We don’t want anybody to ever not want to stay connected on our network, but just as with every other thing in your life, if you drive 100,000 miles or 1,000 miles, you buy more gasoline. If you turn on the air conditioning to 60 vs. 72, you consume more electricity. The same is true for usage, so I think the same for a wireless device. The more bits you use, the more you pay.

He is basically saying that it costs Comcast more to buy Internet bandwidth for customers who use more bandwidth. Certainly his first example means that – you certainly must buy more gas to drive a vehicle more miles. Is this a good analogy? For it to be true Comcast would have to be buying raw bandwidth each time a customer uses the Internet – this would mean when you download something at your house that Comcast is somehow buying more bandwidth from the big Internet spigot.

But that’s not how it works. While Comcast is really big, they are not one of the companies that owns the Internet, so they must buy bandwidth just like any other ISP. So how do ISPs buy Internet access? They buy it with two cost components – transport and raw bandwidth. Transport is the cost of getting the bandwidth from one of the major Internet POPs to a market. At Comcast’s size they either have a direct physical presence at each major Internet POP or they have an arrangement with some carrier who does. Due to their sheer size, I have to imagine that Comcast’s cost for transport on a per-megabit basis is lower than anybody else in the industry other than maybe AT&T, who is one of the owners of the Internet structure.

Transport can be a major cost for an ISP that operates a long distance from a major POP. I have small ISP clients that spend between $10,000 and $20,000 per month on transport, which is a lot if you only have a few thousand customers. But for Comcast this cost has to be miniscule on a per customer basis. And the cost is fixed. Once you buy transport to a market it doesn’t matter how much bandwidth you shove through the pipe. So this cost doesn’t increase due to customer usage.

The other cost is to buy the actual Internet connectivity — an expense that is sometimes referred to as an Internet port. This is an electronic connection directly into the main Internet routers. My small clients pay anywhere from $1 to $5 per raw dedicated megabit per month for Internet bandwidth. Generally the more you buy the cheaper it gets. Again, one has to imagine that Comcast pays a lot less than my clients due to their huge size.

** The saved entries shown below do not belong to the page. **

/-- `ExecDIFF` commits PX moved by the three fields of its tag (R170). -/
theorem pExecDiff_eq (tag : Byte) (s : State) :
    pExecDiff tag s = pseudoOfCommit (s.emitIfRoom
      [diffPixel (tag.extractLsb' 4 2) (tag.extractLsb' 2 2) (tag.extractLsb' 0 2) s]) := by
  simp only [pExecDiff, pRegs_bind, pCommit_eq, commit_eq_emitIfRoom, mod256_add, shift_and_mask_toNat tag 4 3 (n := 2) rfl,
    shift_and_mask_toNat tag 2 3 (n := 2) rfl, and_mask_toNat tag 3 (n := 2) rfl, diffPixel, shiftPixel, diffDelta, biased,
    Nat.cast_ofNat]

/-- `ExecLUMA` commits PX moved by the fields of its tag and its operand byte (R171). -/
theorem pExecLuma_eq (tag : Byte) {s : State} {byte : Byte} {rest : List Byte} (hrem : s.remaining = byte :: rest) :
    pExecLuma tag s = pseudoOfCommit ((s.advanceIn 1).emitIfRoom
      [lumaPixel (tag.extractLsb' 0 6) (byte.extractLsb' 4 4) (byte.extractLsb' 0 4) s]) := by
  simp only [pExecLuma, pRegs_bind, pFetch_bind, hrem, List.head?_cons, Option.elim_some, pCommit_eq, commit_eq_emitIfRoom,
    add_assoc, mod256_add, tag_and_lumaMask_toNat, shift_and_mask_toNat byte 4 0xF (n := 4) rfl,
    and_mask_toNat byte 0xF (n := 4) rfl, lumaPixel, shiftPixel, lumaGreenDelta, lumaRelativeDelta, biased, Nat.cast_ofNat,
    State.advanceIn_px]

/-- `ExecRUN` commits PX as often as the payload and RUN_BIAS say (R180). -/
theorem pExecRun_eq (tag : Byte) (s : State) :
    pExecRun tag s = pseudoOfCommit (s.emitIfRoom
      (List.replicate (runLength s.cfg.runBias (tag.extractLsb' 0 6)) s.px)) := by
  rw [pExecRun, pRegs_bind, and_mask_toNat tag 0x3F (n := 6) rfl, pRepeatCommit_eq, commitRun_eq_emitIfRoom, runLength]

/-- Each opcode's body, run behind its tag: its operand bytes are those that the decoder took, and it commits the pixels of the
decoded instruction (R134). -/
theorem pExecOpcode_eq {tag : Byte} {rest : List Byte} {i : Instr} {s : State}
    (hd : decodeOperands tag s.remaining (dispatch tag) = .ok (i, rest)) :
    pExecOpcode tag (dispatch tag) s =
      pseudoOfCommit ((s.advanceIn (i.length - 1)).emitIfRoom (pixelsOf i s)) := by
  cases hop : dispatch tag <;> rw [hop] at hd
  case rgb =>
    match hrem : s.remaining, hd with
    | r :: g :: b :: rest', rfl => exact pExecRgb_eq hrem
  case rgba =>
    match hrem : s.remaining, hd with
    | r :: g :: b :: a :: rest', rfl => exact pExecRgba_eq hrem
  case index =>
    cases hd
    exact pExecIndex_eq tag s
  case diff =>
    cases hd
    exact pExecDiff_eq tag s
  case luma =>
    match hrem : s.remaining, hd with
    | byte :: rest', rfl => exact pExecLuma_eq tag hrem
  case run =>
    cases hd
    exact pExecRun_eq tag s
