-- ==== Sys2Proof/Syntax.lean ====
section
/-! DEFINITION. The commands of the block: one constructor per row of spec/opcode_table.json, with the operands that the
row's rule gives it and, for an event of the outside world, the values that come with it (measurements, counts, received
bytes). The structures before it are operand values. -/

namespace Sys2Proof

/-- A complex integer: ADC codes, samples and sums. -/
structure Iq where
  i : Int
  q : Int
deriving DecidableEq, Repr

/-- A frame that arrives at a port (R305): the port (0 to 3), whether its FCS is right, and its octets without FCS. -/
structure RxFrame where
  port : Nat
  fcsOk : Bool
  octets : List Byte
deriving DecidableEq, Repr

/-- What a primary's engine sends to the secondary (R337): one changed entry, the sequence numbers (Sync, Announce,
Delay_Req) of valid entries after a scheduling tick, or the whole table, whose entries not listed are all zero. -/
inductive MirrorMsg where
  | entry (idx : Nat) (bytes : List Byte)
  | sequence (sec tick : Nat) (seqs : List (Nat × Nat × Nat × Nat))
  | table (entries : List (Nat × List Byte))
deriving DecidableEq, Repr

/-- An access to shared SRAM that an initiator presents to a bank (R542): initiator, direction, byte address, size in bytes
and, for a write, the value. -/
structure BankReq where
  init : Nat
  write : Bool
  addr : Nat
  size : Nat
  value : Nat
deriving DecidableEq, Repr

/-- A PCIe configuration request of the host (R493, R497): Bus Master Enable, power state, MSI-X enable and function mask,
Max_Payload_Size and Max_Read_Request_Size in bytes, or AER status bits written with 1. -/
inductive PcieCfg where
  | busMaster (on : Bool)
  | power (d3hot : Bool)
  | msix (enable mask : Bool)
  | payload (size : Nat)
  | readRequest (size : Nat)
  | aerClear (mask : Nat)
deriving DecidableEq, Repr

/-- The verdict that the solution of an epoch carries (R29, R258, R263). -/
inductive Verdict where
  | missing
  | valid
  | rejected
deriving DecidableEq, Repr

/-- A satellite as a solution uses or sees it, for the sentences of R502: SYS code of Table 10-3, satellite number, signal
identifier, elevation and azimuth in degrees, C/N0 in dB-Hz, and whether the solution uses it. -/
structure SatView where
  sys : Nat
  prn : Nat
  signal : Nat
  elev : Nat
  azim : Nat
  cn0 : Nat
  used : Bool
deriving DecidableEq, Repr

/-- What a solution record of Table 10-5 holds of a solution, and what its sentences show beside it: position (0.1 mm) and
velocity (0.1 mm/s) in ECEF, the variance of the position in (0.1 mm)^2, the systems used (bit SYS), PDOP, HDOP and VDOP
times 100, and the satellites. -/
structure Solution where
  pos : List Int
  vel : List Int
  var : Nat
  systems : Nat
  pdop : Nat
  hdop : Nat
  vdop : Nat
  sats : List SatView
deriving DecidableEq, Repr

/-- What a firing of the epoch trigger finds beside the instants (R17, R207, R282): time from the instant to the latch's SAMP edge
in 2^-16 ns and SAMP edges up to it; the verdict that the solution of this epoch carries, as the solution cores write it before
the next latch (R29), and that solution where it is not missing. -/
structure EpochIn where
  off : Nat
  samp : Nat
  verdict : Verdict
  sol : Solution
deriving DecidableEq, Repr

/-- A measured status field and the value that its interval found (R546): VANT in 20 mV, current (0.25 mA) and voltage
(20 mV) of feed n, VBAT in 5 mV. -/
inductive Measured where
  | vant (volt : Nat)
  | feed (n cur vout : Nat)
  | vbat (volt : Nat)
deriving DecidableEq, Repr
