-- ==== Sys2Proof/Decode.lean ====
section
/-! DEFINITION. The table's bits: no row of spec/opcode_table.json gives any (every "fields" list is empty), so no word spells a
command, and commands reach the queue from outside. -/

namespace Sys2Proof

/-- The command that a word spells by the table's bits: none. -/
def decodeTableWord (_nbits _w : Nat) : Option Instr := none

end Sys2Proof
end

And even that cost can be significantly reduced by large ISPs like Comcast through peering. Peering is where a carrier like Comcast makes a direct connection to companies with a lot of Internet usage like Netflix or Google. From an economic standpoint, peering is essentially the sam as transport and bypasses paying for the Internet port. Any traffic that goes through the peering connection does not increase with a customer’s use of the bandwidth.

An ISP’s total cost for an Internet port is based upon the average of the busiest times of the month. For instance, a small ISP might use 500 raw megabits of aggregate usage on most evenings, but if their customers have a few nights per month where they use 700 megabits, then the ISP pays for that larger amount for the whole month.

The interesting thing about this pricing structure is that the ISP pays the same every day of the month whether the customers are using the data or not. The cost to Comcast wouldn’t change if any one customer, or even all of the customers in a city, were to use more data, as long as that usage doesn’t create a new fastest day of the month. From a cost accounting basis, this means that the cost of Internet bandwidth can also be considered as a fixed cost. There is nothing that any one customer, or even a fairly large pile of customers, can do to change the cost of the bandwidth to Comcast. It does not cost them more when you watch an extra movie.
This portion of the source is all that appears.